### What is needed
Extract all lines from the data beneath that include the word "seqs".

Data records
-- ==== Sys2Proof/Laws/State.lean ====
section
/-!
SUPPORT. Laws/State.lean: what each plain update of the state leaves as it was, field by field, true by definition.
-/
namespace Sys2Proof.Machine

/-! `settle` -/
@[simp] theorem settle_pending (s : State) : (settle s).pending = s.pending := rfl
@[simp] theorem settle_time (s : State) : (settle s).time = s.time := rfl
@[simp] theorem settle_freeCtr (s : State) : (settle s).freeCtr = s.freeCtr := rfl
@[simp] theorem settle_hostOut (s : State) : (settle s).hostOut = s.hostOut := rfl
@[simp] theorem settle_wlOut (s : State) : (settle s).wlOut = s.wlOut := rfl
@[simp] theorem settle_gen (s : State) : (settle s).gen = s.gen := rfl
@[simp] theorem settle_q (s : State) : (settle s).q = s.q := rfl
@[simp] theorem settle_msix_enable (s : State) : (settle s).msix.enable = s.msix.enable := rfl
@[simp] theorem settle_msix_fmask (s : State) : (settle s).msix.fmask = s.msix.fmask := rfl
@[simp] theorem settle_msix_table (s : State) : (settle s).msix.table = s.msix.table := rfl
@[simp] theorem settle_pci (s : State) : (settle s).pci = s.pci := rfl
@[simp] theorem settle_sig (s : State) : (settle s).sig = s.sig := rfl
@[simp] theorem settle_flt (s : State) : (settle s).flt = s.flt := rfl
@[simp] theorem settle_life (s : State) : (settle s).life = s.life := rfl
@[simp] theorem settle_lifeLog (s : State) : (settle s).lifeLog = s.lifeLog := rfl
@[simp] theorem settle_mem (s : State) : (settle s).mem = s.mem := rfl
@[simp] theorem settle_mig (s : State) : (settle s).mig = s.mig := rfl
@[simp] theorem settle_ecc (s : State) : (settle s).ecc = s.ecc := rfl
@[simp] theorem settle_cores (s : State) : (settle s).cores = s.cores := rfl
@[simp] theorem settle_jobs (s : State) : (settle s).jobs = s.jobs := rfl
@[simp] theorem settle_seqs (s : State) : (settle s).seqs = s.seqs := rfl
@[simp] theorem settle_fl (s : State) : (settle s).fl = s.fl := rfl
@[simp] theorem settle_sf (s : State) : (settle s).sf = s.sf := rfl
@[simp] theorem settle_wlk (s : State) : (settle s).wlk = s.wlk := rfl
@[simp] theorem settle_idx (s : State) : (settle s).idx = s.idx := rfl
@[simp] theorem settle_pwr (s : State) : (settle s).pwr = s.pwr := rfl
@[simp] theorem settle_phys (s : State) : (settle s).phys = s.phys := rfl

/-! `setRun` -/
@[simp] theorem State.setRun_pending (s : State) (p : Nat) (f : Run → Run) : (s.setRun p f).pending = s.pending := rfl
@[simp] theorem State.setRun_time (s : State) (p : Nat) (f : Run → Run) : (s.setRun p f).time = s.time := rfl
@[simp] theorem State.setRun_freeCtr (s : State) (p : Nat) (f : Run → Run) : (s.setRun p f).freeCtr = s.freeCtr := rfl
@[simp] theorem State.setRun_hostOut (s : State) (p : Nat) (f : Run → Run) : (s.setRun p f).hostOut = s.hostOut := rfl
@[simp] theorem State.setRun_wlOut (s : State) (p : Nat) (f : Run → Run) : (s.setRun p f).wlOut = s.wlOut := rfl
@[simp] theorem State.setRun_gen (s : State) (p : Nat) (f : Run → Run) : (s.setRun p f).gen = s.gen := rfl
@[simp] theorem State.setRun_q (s : State) (p : Nat) (f : Run → Run) : (s.setRun p f).q = s.q := rfl
@[simp] theorem State.setRun_msix (s : State) (p : Nat) (f : Run → Run) : (s.setRun p f).msix = s.msix := rfl
@[simp] theorem State.setRun_pci (s : State) (p : Nat) (f : Run → Run) : (s.setRun p f).pci = s.pci := rfl
@[simp] theorem State.setRun_evc (s : State) (p : Nat) (f : Run → Run) : (s.setRun p f).evc = s.evc := rfl
@[simp] theorem State.setRun_sig (s : State) (p : Nat) (f : Run → Run) : (s.setRun p f).sig = s.sig := rfl
@[simp] theorem State.setRun_flt (s : State) (p : Nat) (f : Run → Run) : (s.setRun p f).flt = s.flt := rfl
@[simp] theorem State.setRun_life (s : State) (p : Nat) (f : Run → Run) : (s.setRun p f).life = s.life := rfl
@[simp] theorem State.setRun_lifeLog (s : State) (p : Nat) (f : Run → Run) : (s.setRun p f).lifeLog = s.lifeLog := rfl
@[simp] theorem State.setRun_mem (s : State) (p : Nat) (f : Run → Run) : (s.setRun p f).mem = s.mem := rfl
@[simp] theorem State.setRun_mig (s : State) (p : Nat) (f : Run → Run) : (s.setRun p f).mig = s.mig := rfl
@[simp] theorem State.setRun_ecc (s : State) (p : Nat) (f : Run → Run) : (s.setRun p f).ecc = s.ecc := rfl
@[simp] theorem State.setRun_cores (s : State) (p : Nat) (f : Run → Run) : (s.setRun p f).cores = s.cores := rfl
@[simp] theorem State.setRun_seqs (s : State) (p : Nat) (f : Run → Run) : (s.setRun p f).seqs = s.seqs := rfl
@[simp] theorem State.setRun_fl (s : State) (p : Nat) (f : Run → Run) : (s.setRun p f).fl = s.fl := rfl
@[simp] theorem State.setRun_sf (s : State) (p : Nat) (f : Run → Run) : (s.setRun p f).sf = s.sf := rfl
@[simp] theorem State.setRun_wlk (s : State) (p : Nat) (f : Run → Run) : (s.setRun p f).wlk = s.wlk := rfl
@[simp] theorem State.setRun_idx (s : State) (p : Nat) (f : Run → Run) : (s.setRun p f).idx = s.idx := rfl
@[simp] theorem State.setRun_pwr (s : State) (p : Nat) (f : Run → Run) : (s.setRun p f).pwr = s.pwr := rfl
@[simp] theorem State.setRun_phys (s : State) (p : Nat) (f : Run → Run) : (s.setRun p f).phys = s.phys := rfl

/-! `setPart` -/
@[simp] theorem State.setPart_pending (s : State) (p : Nat) (f : Part → Part) : (s.setPart p f).pending = s.pending := rfl
@[simp] theorem State.setPart_time (s : State) (p : Nat) (f : Part → Part) : (s.setPart p f).time = s.time := rfl
@[simp] theorem State.setPart_freeCtr (s : State) (p : Nat) (f : Part → Part) : (s.setPart p f).freeCtr = s.freeCtr := rfl
@[simp] theorem State.setPart_hostOut (s : State) (p : Nat) (f : Part → Part) : (s.setPart p f).hostOut = s.hostOut := rfl
@[simp] theorem State.setPart_wlOut (s : State) (p : Nat) (f : Part → Part) : (s.setPart p f).wlOut = s.wlOut := rfl
@[simp] theorem State.setPart_gen (s : State) (p : Nat) (f : Part → Part) : (s.setPart p f).gen = s.gen := rfl
@[simp] theorem State.setPart_q (s : State) (p : Nat) (f : Part → Part) : (s.setPart p f).q = s.q := rfl
@[simp] theorem State.setPart_msix (s : State) (p : Nat) (f : Part → Part) : (s.setPart p f).msix = s.msix := rfl
@[simp] theorem State.setPart_pci (s : State) (p : Nat) (f : Part → Part) : (s.setPart p f).pci = s.pci := rfl
@[simp] theorem State.setPart_evc (s : State) (p : Nat) (f : Part → Part) : (s.setPart p f).evc = s.evc := rfl
@[simp] theorem State.setPart_sig (s : State) (p : Nat) (f : Part → Part) : (s.setPart p f).sig = s.sig := rfl
@[simp] theorem State.setPart_flt (s : State) (p : Nat) (f : Part → Part) : (s.setPart p f).flt = s.flt := rfl
@[simp] theorem State.setPart_life (s : State) (p : Nat) (f : Part → Part) : (s.setPart p f).life = s.life := rfl
@[simp] theorem State.setPart_lifeLog (s : State) (p : Nat) (f : Part → Part) : (s.setPart p f).lifeLog = s.lifeLog := rfl
@[simp] theorem State.setPart_mem (s : State) (p : Nat) (f : Part → Part) : (s.setPart p f).mem = s.mem := rfl
@[simp] theorem State.setPart_mig (s : State) (p : Nat) (f : Part → Part) : (s.setPart p f).mig = s.mig := rfl
@[simp] theorem State.setPart_ecc (s : State) (p : Nat) (f : Part → Part) : (s.setPart p f).ecc = s.ecc := rfl
@[simp] theorem State.setPart_cores (s : State) (p : Nat) (f : Part → Part) : (s.setPart p f).cores = s.cores := rfl
@[simp] theorem State.setPart_seqs (s : State) (p : Nat) (f : Part → Part) : (s.setPart p f).seqs = s.seqs := rfl
@[simp] theorem State.setPart_fl (s : State) (p : Nat) (f : Part → Part) : (s.setPart p f).fl = s.fl := rfl
@[simp] theorem State.setPart_sf (s : State) (p : Nat) (f : Part → Part) : (s.setPart p f).sf = s.sf := rfl
@[simp] theorem State.setPart_wlk (s : State) (p : Nat) (f : Part → Part) : (s.setPart p f).wlk = s.wlk := rfl
@[simp] theorem State.setPart_idx (s : State) (p : Nat) (f : Part → Part) : (s.setPart p f).idx = s.idx := rfl
@[simp] theorem State.setPart_pwr (s : State) (p : Nat) (f : Part → Part) : (s.setPart p f).pwr = s.pwr := rfl
@[simp] theorem State.setPart_phys (s : State) (p : Nat) (f : Part → Part) : (s.setPart p f).phys = s.phys := rfl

### Written solution
@[simp] theorem settle_seqs (s : State) : (settle s).seqs = s.seqs := rfl
@[simp] theorem State.setRun_seqs (s : State) (p : Nat) (f : Run → Run) : (s.setRun p f).seqs = s.seqs := rfl
@[simp] theorem State.setPart_seqs (s : State) (p : Nat) (f : Part → Part) : (s.setPart p f).seqs = s.seqs := rfl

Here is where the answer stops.